• **Exercise objective**: Output only the lines of the entries that follow, starting at the one with "(∀ i : Instr, WellFormed" and running down to the one with "the step is", both included and unchanged.

------------------------------------

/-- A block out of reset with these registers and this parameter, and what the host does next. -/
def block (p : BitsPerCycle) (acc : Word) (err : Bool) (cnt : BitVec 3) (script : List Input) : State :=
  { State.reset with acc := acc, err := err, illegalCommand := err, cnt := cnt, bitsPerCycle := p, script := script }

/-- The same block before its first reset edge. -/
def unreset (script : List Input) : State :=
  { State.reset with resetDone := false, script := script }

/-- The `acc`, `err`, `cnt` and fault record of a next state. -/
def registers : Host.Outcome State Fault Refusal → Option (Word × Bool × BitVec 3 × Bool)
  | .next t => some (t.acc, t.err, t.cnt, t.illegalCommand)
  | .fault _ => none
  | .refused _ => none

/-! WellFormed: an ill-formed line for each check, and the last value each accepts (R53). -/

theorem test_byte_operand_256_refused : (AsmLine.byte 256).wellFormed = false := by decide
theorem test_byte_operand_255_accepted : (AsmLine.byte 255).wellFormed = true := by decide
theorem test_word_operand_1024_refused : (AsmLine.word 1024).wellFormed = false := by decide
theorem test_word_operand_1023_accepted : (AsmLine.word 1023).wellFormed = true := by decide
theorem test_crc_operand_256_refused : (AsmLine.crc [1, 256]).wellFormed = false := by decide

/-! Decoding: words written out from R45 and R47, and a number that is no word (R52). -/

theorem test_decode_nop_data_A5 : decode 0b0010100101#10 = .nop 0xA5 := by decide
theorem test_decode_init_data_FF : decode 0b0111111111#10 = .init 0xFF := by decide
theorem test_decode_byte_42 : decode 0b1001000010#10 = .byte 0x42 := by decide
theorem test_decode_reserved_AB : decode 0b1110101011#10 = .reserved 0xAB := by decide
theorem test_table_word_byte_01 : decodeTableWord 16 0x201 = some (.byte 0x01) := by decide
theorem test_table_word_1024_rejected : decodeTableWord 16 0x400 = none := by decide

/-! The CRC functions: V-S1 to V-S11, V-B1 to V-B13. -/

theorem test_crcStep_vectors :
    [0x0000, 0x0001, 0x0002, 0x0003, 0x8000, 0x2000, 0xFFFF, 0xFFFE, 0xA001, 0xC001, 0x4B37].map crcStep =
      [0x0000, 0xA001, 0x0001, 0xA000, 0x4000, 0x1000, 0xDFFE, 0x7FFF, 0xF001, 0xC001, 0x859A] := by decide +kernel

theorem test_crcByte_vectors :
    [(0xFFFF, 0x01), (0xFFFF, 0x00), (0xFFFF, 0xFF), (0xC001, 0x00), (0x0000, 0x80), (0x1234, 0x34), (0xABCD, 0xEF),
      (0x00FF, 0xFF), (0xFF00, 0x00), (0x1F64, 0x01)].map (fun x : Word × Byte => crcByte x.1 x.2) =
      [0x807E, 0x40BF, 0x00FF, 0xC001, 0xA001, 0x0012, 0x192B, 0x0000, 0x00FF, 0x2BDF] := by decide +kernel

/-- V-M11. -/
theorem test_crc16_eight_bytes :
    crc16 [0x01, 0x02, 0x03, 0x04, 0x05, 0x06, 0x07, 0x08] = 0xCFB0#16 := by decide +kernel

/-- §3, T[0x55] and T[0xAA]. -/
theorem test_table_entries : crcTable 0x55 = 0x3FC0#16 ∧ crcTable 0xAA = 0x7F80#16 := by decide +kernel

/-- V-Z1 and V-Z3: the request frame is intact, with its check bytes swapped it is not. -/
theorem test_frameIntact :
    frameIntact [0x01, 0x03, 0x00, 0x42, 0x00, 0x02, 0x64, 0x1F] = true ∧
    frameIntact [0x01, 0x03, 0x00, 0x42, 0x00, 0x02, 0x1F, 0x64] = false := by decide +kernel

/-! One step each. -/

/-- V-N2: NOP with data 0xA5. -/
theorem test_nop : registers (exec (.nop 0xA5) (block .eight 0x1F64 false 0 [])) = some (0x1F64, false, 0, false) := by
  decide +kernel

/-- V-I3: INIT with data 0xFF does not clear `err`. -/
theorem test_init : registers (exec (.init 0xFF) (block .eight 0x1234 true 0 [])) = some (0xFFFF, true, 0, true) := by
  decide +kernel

------------------------------------

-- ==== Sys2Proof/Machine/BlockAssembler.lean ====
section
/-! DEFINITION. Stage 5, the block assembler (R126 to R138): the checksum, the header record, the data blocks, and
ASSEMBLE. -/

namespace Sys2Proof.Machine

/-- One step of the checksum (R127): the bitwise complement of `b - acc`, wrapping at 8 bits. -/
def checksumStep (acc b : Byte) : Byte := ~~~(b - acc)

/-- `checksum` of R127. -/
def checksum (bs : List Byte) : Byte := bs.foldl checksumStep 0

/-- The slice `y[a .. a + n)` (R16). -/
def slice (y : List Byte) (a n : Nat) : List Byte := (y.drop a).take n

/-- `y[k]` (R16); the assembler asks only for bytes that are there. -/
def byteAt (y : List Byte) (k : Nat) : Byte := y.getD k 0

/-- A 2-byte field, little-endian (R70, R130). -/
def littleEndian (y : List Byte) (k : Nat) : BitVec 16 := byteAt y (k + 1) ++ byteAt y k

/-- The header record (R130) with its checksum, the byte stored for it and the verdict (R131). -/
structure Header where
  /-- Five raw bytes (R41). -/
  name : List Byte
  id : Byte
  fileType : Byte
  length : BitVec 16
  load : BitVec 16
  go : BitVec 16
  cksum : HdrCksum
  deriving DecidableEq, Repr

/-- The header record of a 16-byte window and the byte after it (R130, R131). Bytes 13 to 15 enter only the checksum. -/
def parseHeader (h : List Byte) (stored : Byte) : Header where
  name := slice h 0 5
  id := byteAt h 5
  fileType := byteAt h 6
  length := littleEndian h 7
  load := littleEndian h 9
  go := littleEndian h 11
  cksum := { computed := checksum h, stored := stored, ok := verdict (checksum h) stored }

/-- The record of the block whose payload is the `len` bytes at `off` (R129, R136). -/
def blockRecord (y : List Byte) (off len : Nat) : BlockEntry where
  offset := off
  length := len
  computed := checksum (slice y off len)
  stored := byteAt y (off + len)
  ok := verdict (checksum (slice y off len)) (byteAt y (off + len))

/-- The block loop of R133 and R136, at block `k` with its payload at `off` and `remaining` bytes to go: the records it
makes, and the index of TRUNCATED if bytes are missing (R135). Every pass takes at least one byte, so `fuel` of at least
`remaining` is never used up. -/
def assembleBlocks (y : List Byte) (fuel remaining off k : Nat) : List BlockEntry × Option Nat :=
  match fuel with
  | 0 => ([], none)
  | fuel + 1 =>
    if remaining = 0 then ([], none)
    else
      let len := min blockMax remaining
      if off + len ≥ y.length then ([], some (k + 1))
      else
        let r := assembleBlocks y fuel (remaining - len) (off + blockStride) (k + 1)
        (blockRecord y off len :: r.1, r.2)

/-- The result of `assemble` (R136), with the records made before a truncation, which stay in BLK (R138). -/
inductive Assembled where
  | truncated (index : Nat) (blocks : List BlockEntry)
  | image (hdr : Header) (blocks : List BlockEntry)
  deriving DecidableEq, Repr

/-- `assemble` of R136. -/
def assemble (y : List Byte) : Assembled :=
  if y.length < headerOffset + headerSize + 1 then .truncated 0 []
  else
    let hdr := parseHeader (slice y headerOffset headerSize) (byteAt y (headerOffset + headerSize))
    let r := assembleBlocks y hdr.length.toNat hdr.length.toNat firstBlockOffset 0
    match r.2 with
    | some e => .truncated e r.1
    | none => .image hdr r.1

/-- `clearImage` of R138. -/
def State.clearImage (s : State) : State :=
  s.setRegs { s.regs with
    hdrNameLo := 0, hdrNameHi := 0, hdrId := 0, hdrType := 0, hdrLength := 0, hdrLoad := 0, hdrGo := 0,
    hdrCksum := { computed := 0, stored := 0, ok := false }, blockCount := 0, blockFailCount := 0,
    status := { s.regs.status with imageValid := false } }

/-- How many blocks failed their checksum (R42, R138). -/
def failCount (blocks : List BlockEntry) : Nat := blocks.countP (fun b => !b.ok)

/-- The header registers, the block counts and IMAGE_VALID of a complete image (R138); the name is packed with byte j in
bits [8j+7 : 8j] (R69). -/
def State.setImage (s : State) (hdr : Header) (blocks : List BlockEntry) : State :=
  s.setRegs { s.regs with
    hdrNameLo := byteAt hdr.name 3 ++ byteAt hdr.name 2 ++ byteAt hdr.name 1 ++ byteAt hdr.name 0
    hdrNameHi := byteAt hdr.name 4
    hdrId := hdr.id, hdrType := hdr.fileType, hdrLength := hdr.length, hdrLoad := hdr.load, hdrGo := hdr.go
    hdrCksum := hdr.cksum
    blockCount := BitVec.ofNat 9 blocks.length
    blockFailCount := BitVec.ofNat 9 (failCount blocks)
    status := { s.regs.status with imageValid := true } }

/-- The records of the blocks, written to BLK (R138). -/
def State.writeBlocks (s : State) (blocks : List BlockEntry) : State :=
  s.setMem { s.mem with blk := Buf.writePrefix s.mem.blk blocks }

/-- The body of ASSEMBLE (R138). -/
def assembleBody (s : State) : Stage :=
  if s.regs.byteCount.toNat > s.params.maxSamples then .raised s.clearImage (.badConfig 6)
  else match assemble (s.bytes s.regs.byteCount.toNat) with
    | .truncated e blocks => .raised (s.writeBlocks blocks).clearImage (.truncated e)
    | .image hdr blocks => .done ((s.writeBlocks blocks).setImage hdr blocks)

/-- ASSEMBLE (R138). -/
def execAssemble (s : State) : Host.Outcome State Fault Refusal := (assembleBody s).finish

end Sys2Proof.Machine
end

------------------------------------

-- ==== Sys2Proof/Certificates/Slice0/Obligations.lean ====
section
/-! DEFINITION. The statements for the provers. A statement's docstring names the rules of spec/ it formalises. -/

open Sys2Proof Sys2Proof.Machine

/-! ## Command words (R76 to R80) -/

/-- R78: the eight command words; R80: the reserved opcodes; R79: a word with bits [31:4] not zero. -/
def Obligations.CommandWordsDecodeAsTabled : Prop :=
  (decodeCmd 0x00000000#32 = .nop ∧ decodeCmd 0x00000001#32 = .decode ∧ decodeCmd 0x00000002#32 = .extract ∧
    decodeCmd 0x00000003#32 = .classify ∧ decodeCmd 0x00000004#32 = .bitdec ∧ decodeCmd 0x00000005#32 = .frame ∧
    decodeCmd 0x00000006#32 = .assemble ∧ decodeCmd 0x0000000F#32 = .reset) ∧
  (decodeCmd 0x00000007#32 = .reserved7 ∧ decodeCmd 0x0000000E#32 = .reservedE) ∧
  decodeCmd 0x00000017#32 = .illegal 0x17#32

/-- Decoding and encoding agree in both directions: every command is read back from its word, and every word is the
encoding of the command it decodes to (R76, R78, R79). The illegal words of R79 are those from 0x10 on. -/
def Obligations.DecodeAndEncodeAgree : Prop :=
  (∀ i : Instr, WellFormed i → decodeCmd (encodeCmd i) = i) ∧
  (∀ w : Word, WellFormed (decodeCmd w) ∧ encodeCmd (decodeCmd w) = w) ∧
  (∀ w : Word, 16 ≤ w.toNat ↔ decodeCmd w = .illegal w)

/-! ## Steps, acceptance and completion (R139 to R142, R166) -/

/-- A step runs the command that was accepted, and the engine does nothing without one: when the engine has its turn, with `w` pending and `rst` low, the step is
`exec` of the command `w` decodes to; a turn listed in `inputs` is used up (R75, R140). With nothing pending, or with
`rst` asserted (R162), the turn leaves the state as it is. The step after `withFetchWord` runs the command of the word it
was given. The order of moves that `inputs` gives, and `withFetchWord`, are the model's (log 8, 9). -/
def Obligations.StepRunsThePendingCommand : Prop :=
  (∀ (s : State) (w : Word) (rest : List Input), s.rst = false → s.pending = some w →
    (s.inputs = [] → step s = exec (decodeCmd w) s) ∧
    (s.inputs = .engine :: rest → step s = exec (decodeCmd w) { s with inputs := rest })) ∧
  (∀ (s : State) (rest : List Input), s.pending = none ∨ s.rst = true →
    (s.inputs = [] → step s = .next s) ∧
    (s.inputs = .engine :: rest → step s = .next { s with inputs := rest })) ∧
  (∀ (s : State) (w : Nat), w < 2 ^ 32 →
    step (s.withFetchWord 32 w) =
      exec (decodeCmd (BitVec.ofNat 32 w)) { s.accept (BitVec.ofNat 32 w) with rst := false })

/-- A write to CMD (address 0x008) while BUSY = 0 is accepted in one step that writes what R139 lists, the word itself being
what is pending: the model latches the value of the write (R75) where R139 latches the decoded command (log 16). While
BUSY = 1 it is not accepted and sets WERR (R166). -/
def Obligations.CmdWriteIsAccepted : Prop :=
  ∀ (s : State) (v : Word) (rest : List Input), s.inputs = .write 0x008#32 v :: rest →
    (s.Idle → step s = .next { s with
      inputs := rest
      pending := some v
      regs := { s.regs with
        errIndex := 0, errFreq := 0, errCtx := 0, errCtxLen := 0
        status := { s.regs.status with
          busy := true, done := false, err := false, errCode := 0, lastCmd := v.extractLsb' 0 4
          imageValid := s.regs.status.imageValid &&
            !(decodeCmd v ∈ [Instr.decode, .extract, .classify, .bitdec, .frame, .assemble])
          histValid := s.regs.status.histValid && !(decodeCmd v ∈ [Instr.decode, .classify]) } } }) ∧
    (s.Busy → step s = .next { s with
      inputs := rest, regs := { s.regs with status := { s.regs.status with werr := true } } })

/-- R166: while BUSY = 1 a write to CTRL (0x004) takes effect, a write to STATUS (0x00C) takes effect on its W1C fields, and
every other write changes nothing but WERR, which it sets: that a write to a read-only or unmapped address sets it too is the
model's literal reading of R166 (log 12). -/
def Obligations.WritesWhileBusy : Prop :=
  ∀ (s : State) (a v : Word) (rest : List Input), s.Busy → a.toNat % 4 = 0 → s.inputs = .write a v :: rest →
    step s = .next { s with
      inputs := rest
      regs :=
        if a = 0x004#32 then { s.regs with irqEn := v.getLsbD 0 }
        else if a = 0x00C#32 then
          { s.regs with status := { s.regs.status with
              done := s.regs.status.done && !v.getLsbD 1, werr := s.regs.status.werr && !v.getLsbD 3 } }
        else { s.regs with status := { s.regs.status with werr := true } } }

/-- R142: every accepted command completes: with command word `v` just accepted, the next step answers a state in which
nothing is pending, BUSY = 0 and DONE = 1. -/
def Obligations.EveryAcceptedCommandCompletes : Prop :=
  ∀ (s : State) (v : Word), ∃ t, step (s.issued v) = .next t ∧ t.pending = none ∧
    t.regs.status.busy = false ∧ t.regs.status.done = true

------------------------------------

• **Answer to this exercise**:
  (∀ i : Instr, WellFormed i → decodeCmd (encodeCmd i) = i) ∧
  (∀ w : Word, WellFormed (decodeCmd w) ∧ encodeCmd (decodeCmd w) = w) ∧
  (∀ w : Word, 16 ≤ w.toNat ↔ decodeCmd w = .illegal w)

/-! ## Steps, acceptance and completion (R139 to R142, R166) -/

/-- A step runs the command that was accepted, and the engine does nothing without one: when the engine has its turn, with `w` pending and `rst` low, the step is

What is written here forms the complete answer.